We conclude the Chapman standard does not apply. "Although the complete exclusion of evidence intended to establish an accused's defense may impair his or her right to due process of law, the exclusion of defense evidence on a minor or subsidiary point does not interfere with that constitutional right. [Citation.] Accordingly, such a ruling, if erroneous, is 'an error of law merely,' which is governed by the standard of review announced in [Watson, supra,] 46 Cal.2d 818, 836." (People v. Cunningham (2001) 25 Cal.4th 926, 999.) Our Supreme Court considered an analogous error in People v. Fudge (1994) 7 Cal.4th 1075, 1102 (Fudge). In Fudge, the defendant attempted to introduce evidence of conversations between inmate informants and police investigators (and among inmate informants themselves) to show that the informants had "falsified their accounts after being supplied with, or themselves obtaining, information about defendant's crime." (Ibid.) The trial court sustained hearsay objections to this evidence. (Ibid.) The Supreme Court held that any error in excluding the evidence did not rise to a constitutional violation: "[B]y sustaining the People's hearsay objections in these instances, the trial court's alleged error, if error, did not rise to the level of an unconstitutional deprivation of the right to present a defense." (Ibid.) "If the trial court misstepped, '[t]he trial court's ruling was an error of law merely; there was no refusal to allow [defendant] to present a defense, but only a rejection of some evidence concerning the defense.' " (Id. at p. 1103.) Similarly, here, the trial court did not prevent Huynh from showing relationships and biases that might undermine the credibility of the witnesses against him; the trial court instead excluded some evidence tending to support that defense. The exclusion affected only a subsidiary point, not Huynh's entire defense. Huynh has not shown the error here implicated his federal constitutional rights.
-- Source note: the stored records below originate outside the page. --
-- ==== Sys2Proof/Machine/Scratchpad.lean ====
section
/-! DEFINITION. The scratchpad's part of a tick (05): error correction on plan reads (R151, R154, R155), class checks
(R153), writes in the order of Table 5.2, conflicts and slip (R145, R146), and what was on its way and lands. -/

namespace Sys2Proof.Machine

/-! ### Errors -/

/-- Wrong bits noted for a word. -/
def CellSt.wrong (s : CellSt) (off : Nat) : Nat := tget 0 s.spErr (off / 8)

/-- The byte offsets that one code covers: an aligned 256-bit group in a weight segment, else the word (Table 5.5). -/
def codeWords (d : Dev) (r c off : Nat) : List Nat :=
  if d.weightSeg r c (segOf off) then (List.range 4).map (fun i => off / 32 * 32 + 8 * i) else [off / 8 * 8]

/-- Clear the errors noted for a code's words. -/
def clearErrs (r c : Nat) (offs : List Nat) (d : Dev) : Dev :=
  d.modCell r c (fun s => { s with spErr := offs.foldl (fun m o => tput 0 m (o / 8) 0) s.spErr })

/-- First byte of what one code covers. -/
def codeBase (d : Dev) (r c off : Nat) : Nat := (codeWords d r c off).headD 0

/-- SP_ECC_LAST (R154, R155). -/
def recordEcc (r c off nbits : Nat) (ue : Bool) (d : Dev) : Dev :=
  let i := cellIx r c
  (((((d.set R.SP_ECC_LAST_word i (off / 8)).setB R.SP_ECC_LAST_weight i (d.weightSeg r c (segOf off))).setB
    R.SP_ECC_LAST_uncorrectable i ue).set R.SP_ECC_LAST_bits i nbits).set R.SP_ECC_LAST_valid i 1)

/-- A corrected error (R154): counted, recorded, written back; the event once per cell per tide. -/
def correctErr (r c off nbits : Nat) (d : Dev) : Dev :=
  let d := recordEcc r c off nbits false (clearErrs r c (codeWords d r c off) (d.inc C.SP_COUNTS_corrected (cellIx r c)))
  if (d.reg r).once.contains (E.SP_CORRECTED.code, c) then d
  else (d.modReg r (fun s => { s with once := s.once ++ [(E.SP_CORRECTED.code, c)] })).raise E.SP_CORRECTED (some r) (some c)

/-- What is recorded of an uncorrectable error (R155, R156): count, record, and a weight segment marked bad. -/
def noteUe (r c off : Nat) (d : Dev) : Dev :=
  let i := cellIx r c
  let d := recordEcc r c off 0 true (d.inc C.SP_COUNTS_uncorrectable i)
  if d.weightSeg r c (segOf off) then d.set R.SP_SEG_BAD_bad i (setBit (d.get R.SP_SEG_BAD_bad i) (segOf off) true) else d

/-- How one read of what a code covers fares: second part, an uncorrectable error is reported. SP_ECC_LAST names the
word with the error, of several the lowest (the model's choice, notes/assumptions/102.md). Errors beyond the code have
one of the three outcomes that R151 allows, by a free value, with free data. -/
def eccRead (r c at0 : Nat) (d : Dev) : Dev × Bool :=
  let ws := codeWords d r c at0
  let off := (ws.find? (fun o => (d.cell r c).wrong o ≠ 0)).getD at0
  let n := (ws.map ((d.cell r c).wrong)).foldl (· + ·) 0
  let weight := d.weightSeg r c (segOf off)
  let most := if weight then 3 else 1
  if n = 0 then (d, false)
  else if n ≤ most then (correctErr r c off n d, false)
  else if n = most + 1 then (noteUe r c off d, true)
  else
    let (f, d) := d.draw
    if f % 3 = 0 then (noteUe r c off d, true)
    else
      let d := ws.foldl (fun d o => let (v, d) := d.draw; d.spWrite r c o (BitVec.ofNat 64 v)) d
      if f % 3 = 1 then (correctErr r c off (1 + f / 3 % most) d, false) else (d, false)

/-- Errors that enter the scratchpad with a command. -/
def takeUpsets (r : Nat) (us : List Upset) (d : Dev) : Dev :=
  us.foldl (fun d u =>
    if u.word.toNat * 8 < spSize r then
      d.modCell r u.cell (fun s => { s with spErr := tput 0 s.spErr u.word.toNat (tget 0 s.spErr u.word.toNat + u.bits) })
    else d) d

/-- What a tick's accesses read, one of each (cell, first byte that a code covers): the reads, and the read halves of
partial writes to weight-class groups (R147). -/
def eccTargets (d : Dev) (r : Nat) (accs : List Acc) : List (Nat × Nat) :=
  distinct (accs.filterMap (fun a =>
    let mine := accs.filter (fun b =>
      decide (b.cell = a.cell ∧ b.group = a.group ∧ b.off / 32 = a.off / 32) && b.write.isSome)
    if a.write.isNone || (d.weightSeg r a.cell (segOf a.off) && decide ((distinct (mine.map (·.off))).length < 4)) then
      some (a.cell, codeBase d r a.cell a.off)
    else none))

/-- Error correction over a tick's reads: the device, and whether any was uncorrectable. -/
def eccAll (r : Nat) (accs : List Acc) (d : Dev) : Dev × Bool :=
  (eccTargets d r accs).foldl (fun acc p =>
    if (codeWords acc.1 r p.1 p.2).all (fun o => (acc.1.cell r p.1).wrong o = 0) then acc
    else
      let x := eccRead r p.1 p.2 acc.1
      (x.1, acc.2 || x.2)) (d, false)

/-! ### What is on its way -/

/-- Items of a list of writes on their way that are due before a tick, in the order in which they stand. -/
def dueBefore (l : List FlyWrite) (tick : Nat) : List FlyWrite :=
  sortBy (fun a b => decide (a.due < b.due ∨ (a.due = b.due ∧ a.key ≤ b.key))) (l.filter (fun w => decide (w.due < tick)))

/-- Write items in order. A word that the last tick's plan wrote from a later place of Table 5.2 keeps that write
(R144); a write of the last tick is noted as one of its plan writes. -/
def landItems (r c tick : Nat) (ws : List FlyWrite) (d : Dev) : Dev :=
  ws.foldl (fun d w =>
    w.words.foldl (fun d p =>
      if w.due + 1 ≠ tick then (clearErrs r c [p.1] d).spWrite r c p.1 p.2
      else if (d.cell r c).lastW.any (fun l => decide (l.2 = p.1 ∧ l.1 > w.key)) then d
      else ((clearErrs r c [p.1] d).spWrite r c p.1 p.2).modCell r c (fun s =>
        { s with lastW := s.lastW ++ [(w.key, p.1)] })) d) d

/-- ST writes of a region that are due (R133). -/
def landStores (r : Nat) (d : Dev) : Dev :=
  let tick := (d.reg r).planTicks
  (d.targets r).foldl (fun d c =>
    let due := dueBefore (d.cell r c).stores tick
    if due = [] then d
    else (landItems r c tick due d).modCell r c (fun s => { s with stores := s.stores.filter (fun w => decide (¬ w.due < tick)) })) d

/-- Transfer deliveries of a region that are due (R80). -/
def landDeliveries (r : Nat) (d : Dev) : Dev :=
  let tick := (d.reg r).planTicks
  (d.targets r).foldl (fun d c =>
    let due := dueBefore (d.cell r c).deliveries tick
    if due = [] then d
    else (landItems r c tick due d).modCell r c (fun s =>
      { s with deliveries := s.deliveries.filter (fun w => decide (¬ w.due < tick)) })) d

/-- Writes on their way that are due: the deliveries, then the stores, as Table 5.2 orders them. -/
def landWrites (r : Nat) (d : Dev) : Dev := landStores r (landDeliveries r d)

/-- Vector results of a region that are due (R133). -/
def landResults (r : Nat) (d : Dev) : Dev :=
  let tick := (d.reg r).planTicks
  if tick = 0 then d
  else (d.targets r).foldl (fun d c =>
    if (d.cell r c).vfly = [] then d else d.modCell r c (fun s => s.landResults (tick - 1))) d

/-- MAC contributions of a region that are due (R115); products wholly below the window are counted (R140). -/
def landContributions (r : Nat) (d : Dev) : Dev :=
  let tick := (d.reg r).planTicks
  if tick = 0 then d
  else (d.targets r).foldl (fun d c => (List.range 8).foldl (fun d a =>
    let s := d.arr r c a
    if s.flying.all (fun f => decide (¬ f.due < tick)) then d
    else
      let x := s.enterDue (tick - 1)
      let d := d.modArr r c a (fun _ => x.1)
      if x.2 = 0 then d else d.inc C.SEQ_ARITH_below r x.2) d) d

/-- Weight loads of a region that are complete (R74). -/
def landLoads (r : Nat) (d : Dev) : Dev :=
  let tick := (d.reg r).planTicks
  if tick = 0 then d
  else (d.targets r).foldl (fun d c => (List.range 8).foldl (fun d a => finishLoad r c a (tick - 1) d) d) d

/-- Everything that reached its target in the ticks before this one. -/
def settle (r : Nat) (d : Dev) : Dev :=
  landLoads r (landContributions r (landResults r (landWrites r d)))

/-- Bank accesses of this tick by writes that are on their way (R145). -/
def arrivingAccs (d : Dev) (r tick : Nat) : List Acc :=
  (d.targets r).flatMap (fun c =>
    let s := d.cell r c
    ((s.deliveries ++ s.stores).filter (fun w => decide (w.due = tick))).zipIdx.flatMap (fun w =>
      w.1.words.map (fun p => { cell := c, key := w.1.key, nth := w.2 + 1, off := p.1, write := some p.2 })))

/-- The class of every plan write is that of its segment (R153). -/
def classOk (d : Dev) (r : Nat) (accs : List Acc) : Bool :=
  accs.all (fun a => a.write.isNone || d.weightSeg r a.cell (segOf a.off) == a.weight)

/-- Apply a tick's own writes in the order of Table 5.2 (R144), and note them. -/
def applyWrites (r : Nat) (accs : List Acc) (d : Dev) : Dev :=
  let ws := sortBy (fun a b => decide (a.key ≤ b.key)) (accs.filter (fun a => a.write.isSome))
  let d := (d.targets r).foldl (fun d c => d.modCell r c (fun s => { s with lastW := [] })) d
  ws.foldl (fun d a =>
    let d := (clearErrs r a.cell [a.off] d).spWrite r a.cell a.off (a.write.getD 0)
    d.modCell r a.cell (fun s => { s with lastW := s.lastW ++ [(a.key, a.off)] })) d

/-- Slip periods that a tick's accesses cost (R145), with what R146 records at the first. -/
def slipOf (d : Dev) (r pc tick : Nat) (accs : List Acc) : Option Slip :=
  match surplus d r accs with
  | [] => none
  | l => some { left := l.foldl (fun m x => Nat.max m x.2.1) 0, recorded := false, pc := pc, tick := tick,
                cells := l.map (fun x => (x.1, x.2.2)) }

/-- Banks, as 32 * cell + bank, that a tick's accesses used. -/
def banksOf (accs : List Acc) : List Nat := distinct (accs.map (fun a => 32 * a.cell + bankOf a.off))

/-- Banks, and block routers as 4096 + block, that a tick's plan used (R319). -/
def usedBy (accs : List Acc) (routers : List Nat) : List Nat := banksOf accs ++ routers.map (4096 + ·)

/-- R319: a bank or a block router's port used in all 16 ticks of an aligned group; the event once per region per
tide. -/
def noteShare (r tick : Nat) (used : List Nat) (d : Dev) : Dev :=
  let prev := (d.reg r).portUse
  let now := if tick % 16 = 0 then used else prev.filter (fun u => used.contains u)
  let d := d.modReg r (fun s => { s with portUse := now })
  if tick % 16 = 15 ∧ now ≠ [] ∧ ¬ (d.reg r).once.contains (E.ARB_SHARE.code, 0) then
    (d.modReg r (fun s => { s with once := s.once ++ [(E.ARB_SHARE.code, 0)] })).raise E.ARB_SHARE (some r)
  else d

end Sys2Proof.Machine
end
"When the reviewing court applying state law finds an erroneous exclusion of defense evidence, the usual standard of review for state law error applies: the court must reverse only if it also finds a reasonable probability the error affected the verdict adversely to defendant." (People v. Humphrey (1996) 13 Cal.4th 1073, 1089.) Again, prejudice will be found when "it is reasonably probable that a result more favorable to the appealing party would have been reached in the absence of the error." (Watson, supra, 46 Cal.2d at p. 836.)

We have already reviewed in detail the state of the evidence at trial. The prosecution's primary witnesses were Quan Nguyen, who said he witnessed the shooting, and Voung Nguyen, who said Phong Huynh confessed to him. Both witnesses suffered from numerous credibility issues, and their accounts were contradicted by the testimony of Long Tran (who denied Quan Nguyen's claim that he was present before, during, and after the shooting) and Calvin An Le (who denied Voung Nguyen's claim that he was present when Phong Huynh confessed). While the jury's verdict shows that the jurors believed Phong Huynh murdered Pham, the length of deliberation indicates that the decision was not an easy one.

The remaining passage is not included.